■ Try it: Starting at the first line of the records below, transcribe each line exactly, ending with the line that contains "else x.tr.phase == 0".
···
/-- A record of the present pass (R331); every record where the context's body has no tags, but the LOAD records of a variant that is swapped (R512; log 65). -/
def Ctx.inPass (x : Ctx) (lo i : Nat) : Bool :=
  if x.parcel.kind = 1 then
    match x.parcel.servingRec, x.parcel.recs[i]? with
    | some v, some r => !(v.swap && r.isLoad)
    | _, _ => true
  else x.tr.phase == 0 || x.parcel.kind == 3 || x.parcel.tagAt lo i == x.tr.phase

/-- A turnout record that the phase ran before it started (R362). -/
def Ctx.ranBefore (x : Ctx) (i : Nat) : Bool :=
  x.parcel.kind == 2 && x.tr.gen != 0 &&
    decide ((x.parcel.phasePre x.tr.gen).1 ≤ i ∧ i < (x.parcel.phasePre x.tr.gen).1 + (x.parcel.phasePre x.tr.gen).2)

/-- The next record to issue, with its ordinal (R524); none where the pass has issued all. -/
def Ctx.next? (x : Ctx) : Option (Nat × Rec) :=
  if !x.issues || !x.tr.pre.isEmpty || x.flights.any (fun f => x.ranBefore f.ordinal) then none
  else
    let (lo, hi) := x.segment
    let i0 := max lo x.cursor
    (((x.parcel.recs.zipIdx.take hi).drop i0).find? fun r => r.1.body.isRun && x.inPass lo r.2 && !x.ranBefore r.2).map fun r =>
      (r.2, r.1)

/-- Every record of the pass has ended. -/
def Ctx.passOver (x : Ctx) : Bool := x.issues && x.tr.pre.isEmpty && x.next?.isNone && x.flights.isEmpty

/-! ### Ranges that a record reads and writes (R153, R271, R524) -/

/-- Half-open ranges of paddock addresses. -/
abbrev Spans := List (Nat × Nat)

def Spans.meet (a b : Spans) : Bool := a.any fun u => b.any fun v => decide (u.1 < v.2) && decide (v.1 < u.2)

/-- Count of the innermost loop. -/
def Desc.firstCount (d : Desc) : Nat := match d.loops with | [] => 1 | l :: _ => l.count

/-- What the positions of a descriptor reach, with the scale bytes of an MX format; port addresses reach no memory (R153, R317). -/
def Desc.spans (d : Desc) (fmt extra : Nat) : Spans :=
  let data := if packedFmt fmt then
      { d with loops := d.loops.drop 1 }.span (ceilDiv (d.firstCount * fmtBits fmt) 8)
    else d.span (elemBytes fmt 0 + extra)
  (data :: (if isMx fmt then [(d.sbase, d.sbase + ceilDiv d.count 32)] else [])).filter fun r => decide (r.1 < portBase)

def Parcel.spansOf (x : Parcel) (n fmt extra : Nat) : Spans := if n = 0xFFFF then [] else (x.desc n).spans fmt extra

/-- Instruction words of a record's program (R150, R591). -/
def Parcel.programBytes (x : Parcel) (k : KernelRec) : List Byte := (x.blob.drop k.progBlob).take (8 * k.progLen)
def Parcel.words (x : Parcel) (k : KernelRec) : List Nat :=
  if k.progBlob = 0xFFFFFFFF then [] else (chunksOf 8 k.progLen (x.programBytes k)).map leVal

/-- Ranges of the program's loads and gathers, or of its stores and scatters; a wide source stored as FP32 takes 8 bytes (R168). -/
def Parcel.groomSpans (x : Parcel) (k : KernelRec) (a b : Nat) : Spans :=
  ((x.words k).filter fun w => GW.op w == a || GW.op w == b).flatMap fun w =>
    x.spansOf (k.gdesc.getD (GW.desc w) 0xFFFF) (GW.fmt w) (if GW.op w = 0x02 ∧ GW.fmt w = 0x01 ∧ GW.w1 w then 4 else 0)

/-- K.COMPACT or K.EXPAND. -/
def KernelRec.isMove (k : KernelRec) : Bool := k.kop == 5 || k.kop == 6

/-- Sources of the K.* operation (R153). -/
def Parcel.kReads (x : Parcel) (k : KernelRec) : Spans :=
  if k.kop = 0 then []
  else if k.isMove then x.spansOf k.aDesc k.itemFmt 0 ++ x.spansOf k.bDesc 0x23 0
  else x.spansOf k.aDesc k.fmtA 0 ++ (if k.kop = 4 then [] else x.spansOf k.bDesc k.fmtB 0 ++ x.spansOf k.preDesc 0x20 0) ++
    x.spansOf k.rowMask 0x23 0

/-- Destination of the K.* operation. -/
def Parcel.kWrites (x : Parcel) (k : KernelRec) : Spans :=
  if k.kop = 0 then []
  else if k.isMove then x.spansOf k.cDesc k.itemFmt 0
  else if k.kop = 4 then x.spansOf k.cDesc 0x01 4
  else x.spansOf k.cDesc k.fmtC (if k.select = 0 then 0 else 4)

/-- Size of a weight item, and of a scale item (R276). -/
def MvRec.itemBytes (r : MvRec) : Nat := ceilDiv (r.k * fmtBits r.fmtW) 2048 * 256
def MvRec.scaleBytes (r : MvRec) : Nat := ceilDiv (ceilDiv r.k 32) 256 * 256

/-- Formats of a turnout job's elements (R294): 4 bits, or bytes. -/
def elemCode (esize : Nat) : Nat :=
  match esize with
  | 0 => 0x07
  | 1 => 0x08
  | 2 => 0x02
  | 4 => 0x22
  | _ => 0x08

/-- A byte code with the further bytes of wider elements. -/
def Parcel.moveSpans (x : Parcel) (n esize : Nat) : Spans :=
  let d := x.desc n
  x.spansOf n (elemCode esize) (if esize = 8 ∨ esize = 16 then esize - 1 else 0) ++
    (if d.mx then [(d.sbase, d.sbase + ceilDiv d.count 32)] else [])

/-- What a record reads (R153, R271, R524). -/
def Parcel.reads (x : Parcel) : RecBody → Spans
  | .kernel k => x.kReads k ++ x.groomSpans k 0x01 0x05
  | .mv r => [(r.wBase, r.wBase + stripedBytes r.n r.itemBytes)] ++
      (if isMx r.fmtW then [(r.sBase, r.sBase + stripedBytes r.n r.scaleBytes)] else []) ++ x.spansOf r.vDesc r.fmtV 0
  | .attn r => [(r.kvList, r.kvList + 8 * r.nblk)] ++ x.spansOf r.qDesc r.fmtQ 0
  | .acomb r => x.spansOf r.partials 0x01 0
  | .copy r => if r.toPen then [(r.base, r.base + r.length)] else x.spansOf r.pen 0x08 0
  | .turnout r => x.moveSpans r.src r.esize
  | .xferSend _ _ src => x.spansOf src 0x08 0
  | _ => []

/-- What a record writes. -/
def Parcel.writes (x : Parcel) : RecBody → Spans
  | .kernel k => x.kWrites k ++ x.groomSpans k 0x02 0x06
  | .mv r => x.spansOf r.cDesc r.fmtC 0
  | .attn r => x.spansOf r.outDesc (if r.final then r.fmtOut else 0x01) 0
  | .acomb r => x.spansOf r.outDesc r.fmtOut 0
  | .copy r => if r.toPen then x.spansOf r.pen 0x08 0 else [(r.base, r.base + r.length)]
  | .fill r => [(r.base, r.base + r.length)]
  | .turnout r => x.moveSpans r.dst r.esize
  | .xferRecv _ _ dst _ => x.spansOf dst 0x08 0
  | _ => []

/-- Bytes of a KV block: K, V, and for MX formats the K and V scales (R279). -/
def AttnRec.blockBytes (r : AttnRec) : Nat := 128 * r.d + (if isMx r.fmtKv then 4 * r.d else 0)

/-- Paddock address of a block: its entry of the list (R280). -/
def State.kvAddr (s : State) (x : Ctx) (r : AttnRec) (b : Nat) : Except Nat Nat :=
  match s.load x (r.kvList + 8 * b) 8 with
  | .error e => .error e
  | .ok bs => .ok (leVal bs)

/-- What a record reads as the paddock's memory stands: an S.ATTN reads the blocks that its list names, too (R271, R280). -/
def State.readsOf (s : State) (x : Ctx) (b : RecBody) : Spans :=
  x.parcel.reads b ++ match b with
    | .attn r => (List.range r.nblk).flatMap fun b => match s.kvAddr x r b with
      | .ok a => (List.range (ceilDiv r.blockBytes 256)).map fun g => (a + 2048 * g, a + 2048 * g + 256)
      | .error _ => []
    | _ => []

/-- A later record must wait for an earlier one (R271, R524). -/
def State.holdsBack (s : State) (x : Ctx) (earlier later : Nat) : Bool :=
  match x.parcel.recs[earlier]?, x.parcel.recs[later]? with
  | some a, some b =>
    (x.parcel.writes a.body).meet (s.readsOf x b.body ++ x.parcel.writes b.body) || (s.readsOf x a.body).meet (x.parcel.writes b.body)
  | _, _ => false

/-- A record may start: entries are free and no record in flight holds it back (R523, R524). -/
def State.canStart (s : State) (p : Nat) (x : Ctx) (i entries : Nat) : Bool :=
  decide ((s.pd p).entriesUsed + entries ≤ 256 * (s.pd p).owned.entries) &&
    x.flights.all fun f => !s.holdsBack x f.ordinal i

/-- A record is in flight: its entries are held, the cursor passes it (R523). -/
def State.launch (s : State) (p c i : Nat) (units : List UnitId) (fin : Bool) : State :=
  s.modPd p fun d =>
    { d.modCtx c (fun x => (x.setCursor (i + 1)).settle (s.now p) |> fun x =>
        { x with flights := x.flights ++ [⟨i, units, [], [], fin, 0, 0, []⟩] }) with
      entriesUsed := d.entriesUsed + units.length, waited := 0 }

/-- Device addresses of a unit lie in what spans of paddock addresses reach, in either bank of a banked tensor (R373, R541). -/
def State.reaches (s : State) (x : Ctx) (es : Spans) (u : Nat) : Bool :=
  x.table.any fun r =>
    let base := if r.kind = 2 then rowStoreBase r.phys + r.dbase else r.dbase
    decide (base < u + codeUnit u ∧ u < base + r.length) &&
      (0 :: x.parcel.layers.map (·.bstride)).any fun b =>
        let a := r.pbase + u - base - b
        es.any fun e => decide (a < e.2 ∧ e.1 < a + codeUnit u) &&
          (span (max a e.1) (min (a + codeUnit u) e.2 - max a e.1)).any fun y => match s.place x false y with
            | .ok d => unitOf d == u
            | .error _ => false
···
■ Result for this exercise:
/-- A record of the present pass (R331); every record where the context's body has no tags, but the LOAD records of a variant that is swapped (R512; log 65). -/
def Ctx.inPass (x : Ctx) (lo i : Nat) : Bool :=
  if x.parcel.kind = 1 then
    match x.parcel.servingRec, x.parcel.recs[i]? with
    | some v, some r => !(v.swap && r.isLoad)
    | _, _ => true
  else x.tr.phase == 0 || x.parcel.kind == 3 || x.parcel.tagAt lo i == x.tr.phase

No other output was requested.